==== Record set ====

-- ==== Sys2Proof/Machine/StokerCtl.lean ====
section
/-! DEFINITION. Stoker's cores and rings as the chip drives them: running and halted cores, entry into a handler, interrupts, the
command rings' TAIL and the receive rings (R377, R386, R390, R391, R394, R399, R400). -/

namespace Sys2Proof.Machine

/-! ### Cores (R390, R391) -/

/-- Is core `k` awake: it is not halted, waits for no interrupt and has no exception to enter. -/
def State.coreAwake (s : State) (k : Nat) : Bool :=
  !s.on STK_STAT_HALTED k && (s.stk.exc.get k).isNone && !s.stk.waiting.get k

/-- Is core `k` in a SEND whose block request has fallen back (R226). -/
def State.inSend (s : State) (k : Nat) : Bool := (s.stk.sending.get k).1 != 0

/-- Does core `k` run its next instruction: it is awake, and at a boundary (R382). -/
def State.coreRuns (s : State) (k : Nat) : Bool := s.coreAwake k && !s.inSend k

/-- Is a 32-bit address a code address (R377). -/
def codeAddr (a : Nat) : Bool := a < 2 ^ 32 && a / 2 ^ 25 == 0 && a % 8 == 0

/-- Core `k` halts at this boundary. -/
def State.haltNow (s : State) (k cause : Nat) : State :=
  State.setF (State.setF { s with stk := { s.stk with haltReq := s.stk.haltReq.set k false, waiting := s.stk.waiting.set k false } }
    STK_STAT_HALTED 1 k) STK_STAT_HALT_CAUSE cause k

/-- A halt request (R382, R391): it waits for the end of a SEND, and an exception of the instruction just ended is entered first. -/
def State.coreHalt (s : State) (k : Nat) : State :=
  if s.on STK_STAT_HALTED k then s
  else if (s.stk.exc.get k).isSome || s.inSend k then { s with stk := { s.stk with haltReq := s.stk.haltReq.set k true } }
  else s.haltNow k 0

/-- CORE_HALT (R391). -/
def execCoreHalt (k : Fin 4) (s : State) : Host.Outcome State Fault Refusal := .next (s.coreHalt k.val)

/-- A halted core resumes at PC (R390). -/
def State.coreRun (s : State) (k : Nat) : State := s.setF STK_STAT_HALTED 0 k

/-- CORE_RUN (R390). -/
def execCoreRun (k : Fin 4) (s : State) : Host.Outcome State Fault Refusal := .next (s.coreRun k.val)

/-- A write of STK_Kk_CTL. -/
def State.stkCtl (s : State) (k : Nat) (v : Word) : State :=
  let s := if wordBits v 30 1 = 1 then s.coreHalt k else s
  if wordBits v 31 1 = 1 then s.coreRun k else s

/-- A core's sequencer goes to an entry point (R407) with ICNT and the micro-stack as a DISPATCH leaves them. -/
def State.seqEnter (s : State) (k a : Nat) : State :=
  { s with uc := { s.uc with seq := s.uc.seq.upd k (fun m => { m with addr := a, dispatched := false, stack := [], icnt := 0 }) } }

/-- Entry into a handler (R391): EPRIV, EIEN, PRIV, IEN, CAUSE, EPC and PC.  The sequencer runs the entry sequence at 0x0008 (R407). -/
def State.enterHandler (s : State) (k : Nat) (int : Bool) (num code epc : Nat) : State :=
  let s := s.seqEnter k 0x0008
  let s := (s.setF STK_STAT_EPRIV (s.f STK_STAT_PRIV k) k).setF STK_STAT_EIEN (s.f STK_STAT_IEN k) k
  let s := (s.setF STK_STAT_PRIV 1 k).setF STK_STAT_IEN 0 k
  let s := ((s.setF STK_CAUSE_INT int.toNat k).setF STK_CAUSE_NUM num k).setF STK_CAUSE_CODE code k
  (s.setF STK_EPC_ADDR epc k).setF STK_PC_ADDR (s.f STK_VEC_ADDR k) k

/-- The return address of a pending exception: the instruction itself for causes 1 to 5, the next for 6 and 7. -/
def State.excReturn (s : State) (k : Nat) (e : StkExc) : Nat :=
  if e.cause ≤ 5 then s.f STK_PC_ADDR k else (s.f STK_PC_ADDR k + 8) % 2 ^ 32

/-- EXCEPTION_ENTRY (R391): the core enters the handler of its exception; a halt request waits for this. -/
def execExceptionEntry (k : Fin 4) (s : State) : Host.Outcome State Fault Refusal :=
  .next (match s.stk.exc.get k.val with
    | none => s
    | some e =>
      let s := { s with stk := { s.stk with exc := s.stk.exc.set k.val none } }
      let s := s.enterHandler k.val false e.cause e.code (s.excReturn k.val e)
      if s.stk.haltReq.get k.val then s.haltNow k.val 0 else s)

/-- The lowest-numbered source that is pending and enabled on core `k`. -/
def State.irqSource (s : State) (k : Nat) : Option Nat :=
  (List.range 13).find? (fun i => natBit (s.f STK_IRQ_PEND_PEND) i && natBit (s.f STK_IE_EN k) i)

/-- Does core `k` take an interrupt at this boundary. -/
def State.takesIrq (s : State) (k : Nat) : Bool :=
  !s.on STK_STAT_HALTED k && (s.stk.exc.get k).isNone && !s.inSend k && s.on STK_STAT_IEN k && (s.irqSource k).isSome

/-- INTERRUPT_ENTRY (R386, R391): EPC takes the next instruction, which a WAITT left at itself. -/
def execInterruptEntry (k : Fin 4) (s : State) : Host.Outcome State Fault Refusal :=
  .next (s.when (s.takesIrq k.val) fun s =>
    let s := { s with stk := { s.stk with waiting := s.stk.waiting.set k.val false } }
    s.enterHandler k.val true ((s.irqSource k.val).getD 0) 0 (s.f STK_PC_ADDR k.val))

/-- SWI (R391): source 12. -/
def execSwi (s : State) : Host.Outcome State Fault Refusal := .next (s.irq 12)

/-- A write of PC, which only a halted core takes (R400). -/
def State.stkPc (s : State) (k : Nat) (v : Word) : State :=
  if s.on STK_STAT_HALTED k && codeAddr v.toNat then s.rset STK_PC v k else s

/-- STK_CNT_CLR (R401). -/
def State.stkCntClr (s : State) : State := s.cclrs [C_STK_MEM_CORR, C_STK_CR_DUP0, C_STK_CR_DUP1, C_STK_RX_DROP, C_STK_SEND_DROP]

/-- STK_CNT_CLR (R401). -/
def execStkCntClr (s : State) : Host.Outcome State Fault Refusal := .next s.stkCntClr

/-! ### Rings (R394, R399, R400) -/

/-- A write of a command ring's TAIL (R391, R394). -/
def State.crTail (s : State) (j idx : Nat) : State := (s.setF STK_CR_TAIL_INDEX idx j).irq j

/-- COMMAND_RING_TAIL_WRITE (R394). -/
def execCommandRingTailWrite (ring : Fin 2) (idx : BitVec 12) (s : State) : Host.Outcome State Fault Refusal :=
  .next (s.crTail ring.val idx.toNat)

/-- A write of a command ring's CFG (R400): HEAD and TAIL clear and the duplicate window empties. -/
def State.crCfg (s : State) (j : Nat) (v : Word) : State :=
  let s := (s.setF STK_CR_CFG_EN (wordBits v 31 1) j).setF STK_CR_CFG_LOG2 (STK_CR_CFG_LOG2.stored (wordBits v 0 4)) j
  let s := (s.setF STK_CR_HEAD_INDEX 0 j).setF STK_CR_TAIL_INDEX 0 j
  { s with stk := { s.stk with dup := s.stk.dup.set j [] } }

/-- A write of a receive ring's CFG (R400). -/
def State.rxCfg (s : State) (r : Nat) (v : Word) : State :=
  let s := (s.setF STK_RX_CFG_EN (wordBits v 31 1) r).setF STK_RX_CFG_SLOT (STK_RX_CFG_SLOT.stored (wordBits v 16 9)) r
  let s := s.setF STK_RX_CFG_LOG2 (STK_RX_CFG_LOG2.stored (wordBits v 0 4)) r
  (s.setF STK_RX_HEAD_INDEX 0 r).setF STK_RX_TAIL_INDEX 0 r

/-- RING_CFG_WRITE (R400): rings 0 and 1 are the command rings, 2 + r receive ring r. -/
def execRingCfgWrite (ring : Fin 36) (v : Word) (s : State) : Host.Outcome State Fault Refusal :=
  .next (if ring.val < 2 then s.crCfg ring.val v else s.rxCfg (ring.val - 2) v)

/-- The 12 bytes of a time in the ring descriptors (R398, R399), from units of 1/65,536 ns. -/
def ringTime (t : Int) : List Byte :=
  let n := (t * 2 ^ 24 % (ntWrap : Int)).toNat
  natBytes 2 (ntSec n / 2 ^ 32) ++ natBytes 2 (ntFrac n) ++ natBytes 4 (ntSec n) ++ natBytes 4 (ntNsField n)

/-- The bytes of a receive slot of `size` bytes (R399): descriptor, C of a punt copy, frame. -/
def rxSlot (r : RxFrame) (size : Nat) : List Byte :=
  let body := (if r.aux then [] else bytesAt r.region 0 64) ++ r.bytes
  let trunc := size < 32 + body.length
  let w0 := (if trunc then 2 ^ 30 else 0) + (if r.aux then 2 ^ 29 else 0) + r.inPort % 512 * 2 ^ 15 + r.len % 2 ^ 14
  (natBytes 4 w0 ++ ringTime r.trx ++ List.replicate 16 0 ++ body).take size

/-- Store bytes into Stoker SRAM; what lies beyond the SRAM is discarded. -/
def State.sramStore (s : State) (o : Nat) (b : List Byte) : State := s.store (stkBase + o) (b.take (2 ^ 24 - o))

/-- Is receive ring `r` out of use or full. -/
def State.rxFull (s : State) (r : Nat) : Bool :=
  !s.on STK_RX_CFG_EN r || (s.f STK_RX_HEAD_INDEX r + 1) % 2 ^ s.f STK_RX_CFG_LOG2 r == s.f STK_RX_TAIL_INDEX r % 2 ^ s.f STK_RX_CFG_LOG2 r

/-- A frame for receive ring `k` is written to slot HEAD, or dropped and counted (R399); a punt copy's reference is released either way. -/
def State.rxWrite (s : State) (k : Nat) (x : RxFrame) : State :=
  let s := if x.aux then s else s.rxGiveUp x
  if s.rxFull k then s.count C_STK_RX_DROP
  else
    let size := 64 * s.f STK_RX_CFG_SLOT k
    let h := s.f STK_RX_HEAD_INDEX k
    let s := s.sramStore (64 * s.f STK_RX_BASE_BASE k + h * size) (rxSlot x size)
    (s.setF STK_RX_HEAD_INDEX ((h + 1) % 2 ^ s.f STK_RX_CFG_LOG2 k) k).irq (if k < 32 then 2 else 3)

/-- RX_RING_WRITE (R399): the oldest frame of the ring that has arrived whole.  The rings of a sleeping AUX port are powered down with it (R109). -/
def execRxRingWrite (ring : Fin 34) (ecc : Fin 3) (s : State) : Host.Outcome State Fault Refusal :=
  .next (match (s.stk.rx.get ring.val).find? (·.ended) with
    | none => s
    | some x =>
      let l := s.stk.rx.get ring.val
      let i := l.findIdx (·.ended)
      let s := if x.aux then s else s.poolMeta ecc
      State.rxWrite { s with stk := { s.stk with rx := s.stk.rx.set ring.val (l.eraseIdx i) } } ring.val x)

end Sys2Proof.Machine
end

====

Assigned task
Look over the material and return every line where the word "this" is found.

Result
/-- Core `k` halts at this boundary. -/
/-- EXCEPTION_ENTRY (R391): the core enters the handler of its exception; a halt request waits for this. -/
/-- Does core `k` take an interrupt at this boundary. -/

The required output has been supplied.